I respectfully agree and disagree with your above comments regarding needleless connectors.   I think that we can all agree that positive displacement can be achieved by flushing technique with a negative displacement connector.   However, this is completely dependent on human intervention. 

 

The one area that I respectfully disagree on is regarding the SHEA/IDSA guidelines and positive displacement connectors.  

BII).


88-91


a. Routine use of the currently marketed devices that

are associated with an increased risk of CLABSI is not

recommended.

 

Not all positive displacement connectors are asccoiated with increased risk of CLABSI.  Actually, there are some positive displacement connectors that have shown reduction in CLABSI compared to split septum connectors.   Personally, I dont care if we talk about positive, negative, or neutral.   I think we all need to start looking at "Device Design"  If we really look at the literature....device design influences outcomes.   Unfortunately, for the positive displacement connector class there are a number of very poorly designed connectors.   However, not all of them fall in that category.   The same is true for every class.....positive, negative, and neutral.  

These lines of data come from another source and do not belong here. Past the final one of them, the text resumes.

/-- `execWinspect` keeps. -/
theorem execWinspect_keeps {σ : State} {u : Cpu} {f : WForm} {s : State} (hk_s : Keeps σ s) : KeepsOut σ (execWinspect u f s) := by
  unfold execWinspect
  repeat' (first
    | with_reducible assumption
    | with_reducible intro _
    | (extract_lets +onlyGivenNames jp; refine (fun hjp : (∀ a u, Keeps σ u → KeepsAt σ (jp a) u) => ?_) ?_; clear_value jp; rotate_left; intro a u hu; subst jp; dsimp -zeta -zetaHave only)
    | (extract_lets +onlyGivenNames jp; (have nn : Nat := jp); clear nn; clear_value jp)
    | (with_reducible refine keepsAt_id ?_; extract_lets +onlyGivenNames jp; clear_value jp)
    | extract_lets +onlyGivenNames jp
    | with_reducible apply requireZero_keeps
    | with_reducible apply setG_keeps
    | with_reducible apply checkCore_keeps
    | with_reducible apply busTrap_keeps
    | with_reducible apply runInsn_keeps
    | with_reducible apply onCore_keeps
    | with_reducible apply keepsAt_bind_get
    | with_reducible apply keepsAt_bind_set
    | with_reducible apply keepsAt_pure
    | with_reducible apply keepsAt_bind
    | split)

end Sys2Proof.Machine
end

The data references on the SHEA/IDSA guidelines do not point to all positive displacement connectors.    They point to positive displacement connectors that have been involved with increases in CLASBSI.   Not all positive displacement connectors are included in this literature review.

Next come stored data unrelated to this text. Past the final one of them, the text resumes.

/-- `vLoad` keeps. -/
theorem vLoad_keeps {σ τ : State} {c : CoreId} {d : Reg} {t : BitVec 3} {m : Bool} {ea : Nat → Word}  (hk : Keeps σ τ) : KeepsAt σ (vLoad c d t m ea) τ := by
  unfold vLoad
  repeat' (first
    | with_reducible assumption
    | with_reducible intro _
    | (extract_lets +onlyGivenNames jp; (have nn : Nat := jp); clear nn; clear_value jp)
    | extract_lets +onlyGivenNames jp
    | with_reducible apply vWrite_keeps
    | with_reducible apply vLocate_keeps
    | with_reducible apply vCheckType_keeps
    | with_reducible apply vPermit_keeps
    | with_reducible apply vRead_keeps
    | with_reducible apply keepsAt_bind_get
    | with_reducible apply keepsAt_pure
    | with_reducible apply keepsAt_bind)

/-- `vCheckStores` keeps. -/
theorem vCheckStores_keeps {σ : State} {c : CoreId}  : ∀ (x0 : List VAcc) {τ : State}, Keeps σ τ → KeepsAt σ (vCheckStores c x0) τ := by
  intro x0
  induction x0 generalizing c with
  | nil =>
    intros
    unfold vCheckStores
    repeat' (first
      | with_reducible assumption
      | with_reducible intro _
      | extract_lets +onlyGivenNames jp
      | with_reducible apply checkPlaces_keeps
      | with_reducible apply keepsAt_pure
      | with_reducible apply keepsAt_bind)
  | cons a l ih =>
    intros
    unfold vCheckStores
    repeat' (first
      | with_reducible assumption
      | with_reducible intro _
      | extract_lets +onlyGivenNames jp
      | with_reducible apply checkPlaces_keeps
      | with_reducible apply ih
      | with_reducible apply keepsAt_pure
      | with_reducible apply keepsAt_bind)

/-- `vWriteMem` keeps. -/
theorem vWriteMem_keeps {σ : State} {c : CoreId} {w : Nat} {v : VWord} {xs : List VAcc}  : ∀ (x0 : List Nat) {τ : State}, Keeps σ τ → KeepsAt σ (vWriteMem c w v xs x0) τ := by
  intro x0
  induction x0 generalizing c w v xs with
  | nil =>
    intros
    unfold vWriteMem
    repeat' (first
      | with_reducible assumption
      | (extract_lets +onlyGivenNames jp; refine (fun hjp : (∀ a u, Keeps σ u → KeepsAt σ (jp a) u) => ?_) ?_; clear_value jp; rotate_left; intro a u hu; subst jp; dsimp -zeta -zetaHave only)
      | extract_lets +onlyGivenNames jp
      | with_reducible apply writePlaces_keeps
      | with_reducible apply keepsAt_pure
      | with_reducible apply keepsAt_bind
      | with_reducible apply hjp
      | split)
  | cons a l ih =>
    intros
    unfold vWriteMem
    repeat' (first
      | with_reducible assumption
      | (extract_lets +onlyGivenNames jp; refine (fun hjp : (∀ a u, Keeps σ u → KeepsAt σ (jp a) u) => ?_) ?_; clear_value jp; rotate_left; intro a u hu; subst jp; dsimp -zeta -zetaHave only)
      | extract_lets +onlyGivenNames jp
      | with_reducible apply writePlaces_keeps
      | with_reducible apply ih
      | with_reducible apply keepsAt_pure
      | with_reducible apply keepsAt_bind
      | with_reducible apply hjp
      | split)

/-- `vStore` keeps. -/
theorem vStore_keeps {σ τ : State} {c : CoreId} {d : Reg} {t : BitVec 3} {m : Bool} {ea : Nat → Word}  (hk : Keeps σ τ) : KeepsAt σ (vStore c d t m ea) τ := by
  unfold vStore
  repeat' (first
    | with_reducible assumption
    | with_reducible intro _
    | (extract_lets +onlyGivenNames jp; (have nn : Nat := jp); clear nn; clear_value jp)
    | extract_lets +onlyGivenNames jp
    | with_reducible apply vLocate_keeps
    | with_reducible apply vCheckType_keeps
    | with_reducible apply vPermit_keeps
    | with_reducible apply vCheckStores_keeps
    | with_reducible apply vWriteMem_keeps
    | with_reducible apply keepsAt_bind_get
    | with_reducible apply keepsAt_pure
    | with_reducible apply keepsAt_bind)

/-- `vMem` keeps. -/
theorem vMem_keeps {σ τ : State} {u : Cpu} {z : BitVec 4} {f : CoreId → State → M After} (h_f : ∀ a0 a1 u, Keeps σ u → KeepsAt σ (f a0 a1) u) (hk : Keeps σ τ) : KeepsAt σ (vMem u z f) τ := by
  unfold vMem
  repeat' (first
    | with_reducible assumption
    | with_reducible intro _
    | extract_lets +onlyGivenNames jp
    | with_reducible apply requireZero_keeps
    | with_reducible apply onCore_keeps
    | with_reducible refine h_f _ _ _ ?_
    | with_reducible apply keepsAt_bind_get
    | with_reducible apply keepsAt_bind)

Many facilities have experienced very good outcomes with each class of connector.   I think we need to get away from Positive, Negative, Neutral and look at device design.   My opinion is it is the device design that truly influences the outcome.   Again, this is just my opinion and I have always repected the opinions of those that have contributed to this board.  

plsysinc
CR-BSI reduction

CR-BSI reduction is complicated.  The best place to start the investigation is with the micro-organism.  It tells you a great deal.  For instance a fungal infection takes longer to occur so it may be caused at insertion but will not surface until after your 48 hour time period.  Also fake nails and chipped nail polish have been associated with fungal infections.  One issue that is often missed is the June and July is when there is a lot of hospital turnover and vacations.  While I can quote one - it would be older- it has been shown that July commonly has poorer rates than some other months.  The intraluminal fluid pathway has been identified as a nidus for infection.  With the use of the IV route of administration almost exclusively in the practice setting, it is paramount that septum disinfection and strategies to prevent wall conditioning with fibrin be instituted.  Some of these strategies can be technology such as the biopatch you are currently using and zero fluid displacment connector such as offered by RyMed technologies but thes add redundancy to nursing practice not replace nursing practice.  Prevention must include numerous actions.  The entire CR-BSI cascade must be attacked - disinfection and adhesion prevention must be the cornerstones. 

Denise Macklin 

book95
Evaluate the Cap

Karen your team is not the fault if an CLABSI happens after 48 hrs then it is care and maitenance that is causing the infection.  You need to evaluate the cap you are using and have a strong policy on flushing and swabbing!  What cap are you using?

Gwen Irwin
Insertion vs other reasons for CLABSI

Karen,

We struggled with our CVC BSI group for months about this.  I finally insisted that they run the report on the number of days from insertion that the BSI occurred.  They found that 85-89% of all CRBSIs (non-tunnelled and PICC) occurred after 7 days and they were in agreement that we needed to focus on the care and maintenance. We had 0 PICC infections occur within the 7 day time period.

We proceeded with massive education about care and maintenance and then began to show the decrease in CRBSIs.

I understand your discomfort at this time.  I would challenge them to provide information that would indicate that the CRBSIs are insertion related.